Stored data:
□ □ □ □ □ □ □

theorem queueResetReports : Rules.QueueResetReports := by
  intro s die q hc hd hr ho hp hu hg hprov
  have done : resetDone s die q = true := by
    simp only [resetDone, Bool.and_eq_true, Bool.not_eq_true', List.any_eq_false, List.all_eq_true, List.mem_filter,
      decide_eq_true_eq, List.any_eq_true, not_and, Bool.not_eq_true, not_exists]
    refine ⟨⟨⟨hp, hu⟩, ?_⟩, ?_⟩
    · intro d hd u hu' hown w hw g hg' hid
      exact hprov d hd u hu' hown w hw g hg'.1 hg'.2.1 hg'.2.2 hid
    · intro g hg'
      obtain ⟨hquiet, hrec⟩ := hg g hg'.1 hg'.2.1 hg'.2.2
      exact ⟨hquiet, fun r hr' hid => by simp [hrec r hr' hid]⟩
  have run : exec (.queueResetReport die) s =
      .next (setQdesc (setQdesc (modDie s die (resetReported q)) die q 247 240 6) die q 239 238 0) := by
    show execQueueResetReport die s = _
    simp only [execQueueResetReport, hr, List.reverse_singleton, List.find?_cons, done]
    rfl
  have hbase : ∀ d, (resetReported q d).qdescBase = d.qdescBase := fun _ => rfl
  rw [← qdescAddr_eq] at ho
  have effect := descriptorSet_modDie hc hbase ho (hi := 247) (lo := 240) (hi' := 239) (lo' := 238) 6 0
    (by omega) (by omega) (by omega) (by omega)
  refine ⟨_, run, ?_, ?_, ?_, fun hq => ?_⟩
  · rw [effect.only]
    rfl
  · rw [effect.value, if_pos rfl]
  · rw [effect.only.dieOf, dieOf_modDie hd]
    simp [resetReported, hr]
  · rw [effect.only.dieOf, dieOf_modDie hd]
    have hq' : bits (dieOf s die).qctl.toNat 11 0 = q := by simpa [bits] using hq
    simp only [resetReported, hq', if_true, qctl_notBusy]

end Sys2Proof.QueueControl
end

section
/-! PROOF. Scheduler cores that fail, the standby and the end of a wait (R305, R307, R308, R391). -/

namespace Sys2Proof.QueueControl

open Sys2Proof.Machine Sys2Proof.Laws

/-! ### The queues of a die stop (R307, R308) -/

/-- A queue that runs stops with err 7; any other stays. -/
def stopQueue (die : Nat) (s : State) (q : Nat) : State :=
  if qState (qdesc s die q) = 1 then queueError s die q 7 else s

theorem stopQueues_eq (s : State) (die : Nat) : stopQueues s die =
    if (dieOf s die).qdescWritten then (List.range 4096).foldl (stopQueue die) s else s := rfl

theorem onlyMem_stopQueue (die : Nat) (s : State) (q : Nat) : OnlyMem s (stopQueue die s q) := by
  unfold stopQueue
  split
  · next h => exact onlyMem_queueError h 7
  · exact .refl s

theorem onlyMem_stopQueues (s : State) (die : Nat) : OnlyMem s (stopQueues s die) := by
  rw [stopQueues_eq]
  split
  · exact .foldl (onlyMem_stopQueue die) _ s
  · exact .refl s

/-- The descriptor of a queue when the running queues of its die have stopped. -/
def stoppedIfRunning (x : Nat) : Nat := if Rules.dState x = 1 then Rules.stopped x 7 else x

theorem descriptorSet_stopQueue {s : State} (hm : MemOk s) (die q : Nat) :
    DescriptorSet s (stopQueue die s q) die q (stoppedIfRunning (qdesc s die q)) := by
  unfold stopQueue stoppedIfRunning
  rw [qState_eq]
  split
  · next h => exact descriptorSet_queueError hm h 7
  · refine ⟨.refl s, hm, fun k => ?_⟩
    split
    · next h => rw [h]
    · rfl

/-- The running queues below `n` stop, and the descriptor of every other queue is as it was. -/
theorem qdesc_stopQueue_foldl {s : State} (hm : MemOk s) (die n : Nat) :
    MemOk ((List.range n).foldl (stopQueue die) s) ∧ ∀ q, qdesc ((List.range n).foldl (stopQueue die) s) die q =
      if q < n then stoppedIfRunning (qdesc s die q) else qdesc s die q := by
  induction n with
  | zero => exact ⟨hm, fun q => rfl⟩
  | succ n ih =>
    obtain ⟨hmem, hval⟩ := ih
    have last := descriptorSet_stopQueue hmem die n
    rw [List.range_succ, List.foldl_append, List.foldl_cons, List.foldl_nil]
    refine ⟨last.memory, fun q => ?_⟩
    rw [last.value, hval, hval]
    rcases Nat.lt_trichotomy q n with h | h | h
    · rw [if_neg (by omega), if_pos h, if_pos (by omega)]
    · subst h
      simp
    · rw [if_neg (by omega), if_neg (by omega), if_neg (by omega)]

theorem qdesc_stopQueues {s : State} (hm : MemOk s) {die : Nat} (hw : (dieOf s die).qdescWritten = true) {q : Nat}
    (hq : q < 4096) : qdesc (stopQueues s die) die q = stoppedIfRunning (qdesc s die q) := by
  rw [stopQueues_eq, hw, if_pos rfl, (qdesc_stopQueue_foldl hm die 4096).2, if_pos hq]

□ □ □ □ □ □ □

* WHAT THE EXERCISE ASKS
Stop after the line containing "refine ⟨⟨⟨hp, hu⟩, ?_⟩, ?_⟩": print exactly the lines from the start of the entries above up to it, that line included.

* SOLUTION
theorem queueResetReports : Rules.QueueResetReports := by
  intro s die q hc hd hr ho hp hu hg hprov
  have done : resetDone s die q = true := by
    simp only [resetDone, Bool.and_eq_true, Bool.not_eq_true', List.any_eq_false, List.all_eq_true, List.mem_filter,
      decide_eq_true_eq, List.any_eq_true, not_and, Bool.not_eq_true, not_exists]
    refine ⟨⟨⟨hp, hu⟩, ?_⟩, ?_⟩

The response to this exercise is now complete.